What Makes Chapter 13 and Chapter 7 Different
Chapter 13 bankruptcy is built around repayment. You propose a plan to pay back some or all of your debts over three to five years, depending on your income level. You keep your property, including your home and car, as long as you stay current on your plan payments. This chapter works well for people with a steady income who need time to catch up on mortgage arrears or car payments.
Chapter 7 takes a different approach entirely. It’s often called “liquidation bankruptcy” because a trustee can sell your non-exempt assets to pay creditors. Most people don’t lose anything because Minnesota’s exemption laws protect necessities like your home equity up to certain limits, your car, household goods, and retirement accounts. The entire process typically wraps up in three to four months, and you walk away with qualifying debts discharged.

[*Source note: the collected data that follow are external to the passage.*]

-- ==== Sys2Proof/Laws/Dispatch.lean ====
section
/-! SUPPORT. What `exec` does with each instruction: its meaning, by name. -/

namespace Sys2Proof.Machine

variable (s : State)
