-- ==== Sys2Proof/Laws/Ops.lean ====
section
/-! SUPPORT. The shared operations of a generator instruction: what each can change, said once, and when an instruction over them
completes. -/

namespace Sys2Proof.Machine

variable {i : Nat} {W V : Nat → Nat → Prop} {s t u : State}

/-! ## `Kept` as a relation -/

theorem PortsCut.refl (x : Slot) : PortsCut x x := ⟨rfl, fun _ => rfl⟩

theorem PortsCut.trans {x y z : Slot} (h : PortsCut x y) (k : PortsCut y z) : PortsCut x z :=
  ⟨by rw [k.1, h.1], fun n => by rw [k.2 n, h.2 n]⟩

theorem Kept.refl (i : Nat) (W : Nat → Nat → Prop) (s : State) : Kept i W s s := by
  constructor <;> intros <;> first | rfl | exact PortsCut.refl _ | assumption

theorem Kept.trans (h : Kept i W s t) (k : Kept i W t u) : Kept i W s u where
  cur := k.cur.trans h.cur
  agenda := k.agenda.trans h.agenda
  curQ := k.curQ.trans h.curQ
  slots j hj := (h.slots j hj).trans (k.slots j hj)
  id := by rw [k.id, h.id]
  gen := by rw [k.gen, h.gen]
  eng := by rw [k.eng, h.eng]
  vec := by rw [k.vec, h.vec]
  tr := k.tr.trans h.tr
  other := k.other.trans h.other
  tile n := by rw [k.tile n, h.tile n]
  sram n p hp := (k.sram n p hp).trans (h.sram n p hp)
  ecc n w hw := h.ecc n w (k.ecc n w hw)
  tenant n := by rw [k.tenant n, h.tenant n]
  dram := k.dram.trans h.dram
  ktags := k.ktags.trans h.ktags
  dramEcc := k.dramEcc.trans h.dramEcc
  frames := k.frames.trans h.frames
  pub := k.pub.trans h.pub
  pubLog := k.pubLog.trans h.pubLog
  regions := k.regions.trans h.regions
  funcs := k.funcs.trans h.funcs
  keys := k.keys.trans h.keys
  buckets st n := by rw [k.buckets st n, h.buckets st n]
  host := k.host.trans h.host
  die := k.die.trans h.die

theorem Kept.weaken (h : Kept i W s t) (hw : ∀ k p, W k p → V k p) : Kept i V s t :=
  { h with sram := fun k p hp => h.sram k p fun hW => hp (hw k p hW) }

theorem GKept.refl (i : Nat) (d : Option Nat) (s : State) : GKept i d s s := by
  constructor <;> intros <;> rfl

theorem GKept.trans {d : Option Nat} (h : GKept i d s t) (k : GKept i d t u) : GKept i d s u where
  g r hr := (k.g r hr).trans (h.g r hr)
  tmpl := k.tmpl.trans h.tmpl
  ev := k.ev.trans h.ev
  em := k.em.trans h.em
  ex := k.ex.trans h.ex
  eseq := k.eseq.trans h.eseq

/-- Both banks are as they were. -/
structure Banks (i : Nat) (s t : State) : Prop where
  pb : (t.slot i).pb = (s.slot i).pb
  sb : (t.slot i).sb = (s.slot i).sb

theorem Banks.trans (h : Banks i s t) (k : Banks i t u) : Banks i s u := ⟨k.pb.trans h.pb, k.sb.trans h.sb⟩

/-- What one operation of the commit point can change: `Kept`, with both banks, the pc and EOSBITS as they were, and no new wait. -/
structure Calm (i : Nat) (W : Nat → Nat → Prop) (s t : State) : Prop extends Kept i W s t, Banks i s t where
  pcs : (t.slot i).gen.pc = (s.slot i).gen.pc
  icnts : (t.slot i).gen.icnt = (s.slot i).gen.icnt
  waits : (s.slot i).gen.wait = .none → (t.slot i).gen.wait = .none
  eoss : (t.slot i).vec.eos = (s.slot i).vec.eos

theorem Calm.refl (i : Nat) (W : Nat → Nat → Prop) (s : State) : Calm i W s s :=
  ⟨Kept.refl i W s, ⟨rfl, rfl⟩, rfl, rfl, id, rfl⟩
theorem Calm.trans (h : Calm i W s t) (k : Calm i W t u) : Calm i W s u :=
  ⟨h.toKept.trans k.toKept, h.toBanks.trans k.toBanks, k.pcs.trans h.pcs, k.icnts.trans h.icnts, fun w => k.waits (h.waits w),
    k.eoss.trans h.eoss⟩

theorem Calm.foldl2 {α β : Type} (f : β × State → α → β × State) (hf : ∀ a n, Calm i W a.2 (f a n).2) (l : List α) (a : β × State) :
    Calm i W a.2 (l.foldl f a).2 := by
  induction l generalizing a with
  | nil => exact Calm.refl i W a.2
  | cons n l ih => exact (hf a n).trans (ih (f a n))

theorem Calm.foldl {α : Type} (f : State → α → State) (hf : ∀ s a, Calm i W s (f s a)) (l : List α) (s : State) :
    Calm i W s (l.foldl f s) := by
  induction l generalizing s with
  | nil => exact Calm.refl i W s
  | cons a l ih => exact (hf s a).trans (ih (f s a))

The payment structure sets these chapters apart more than anything else. Chapter 13 requires monthly payments to a trustee who distributes funds to creditors. Chapter 7 has no payment plan. Once you file, the automatic stay stops collection efforts, and within months, your dischargeable debts disappear.
When You Might Need to Switch Bankruptcy Chapters
Job loss ranks as the most common reason people convert. You based your Chapter 13 plan on a certain income level, but now that paycheck is gone. Even with unemployment benefits, you can’t meet your monthly trustee payment. Falling behind on your plan puts you at risk of dismissal, which would leave you right back where you started, with creditors able to pursue collection again.
Medical emergencies create similar problems. You’re already stretched thin making plan payments, and then hospital bills pile up. New debt that arose after you filed Chapter 13 isn’t covered by your current bankruptcy, but it still demands payment from your already tight budget.
Sometimes the issue isn’t a crisis but a gradual realization. You thought you could manage the payment plan, but month after month, you’re barely scraping by. The stress is overwhelming, and you need a faster resolution. Chapter 7 offers that clean break.
Divorce or separation can also trigger the need for conversion. Your Chapter 13 plan was based on two incomes, but now you’re managing on one. The math simply doesn’t work anymore.
The Legal Requirements for Conversion in Minnesota
Federal bankruptcy law gives you the right to convert from Chapter 13 to Chapter 7 one time, as long as you haven’t already converted from Chapter 7 to Chapter 13 in the same case. This is your statutory right under 11 U.S.C. § 1307(a), and the court generally must allow it.
However, there’s a catch. You still need to qualify for Chapter 7 under the current bankruptcy law. You can’t use conversion as a way to dodge the means test or other eligibility requirements. The court will examine whether you meet Chapter 7 criteria at the time you request conversion, not when you originally filed Chapter 13.
Minnesota follows federal bankruptcy procedures, but local rules in the District of Minnesota may affect timing and documentation requirements. You’ll need to file a Notice of Conversion with the bankruptcy court. This isn’t just a simple form. You’re essentially starting a new phase of your bankruptcy case, and the court needs to verify you qualify.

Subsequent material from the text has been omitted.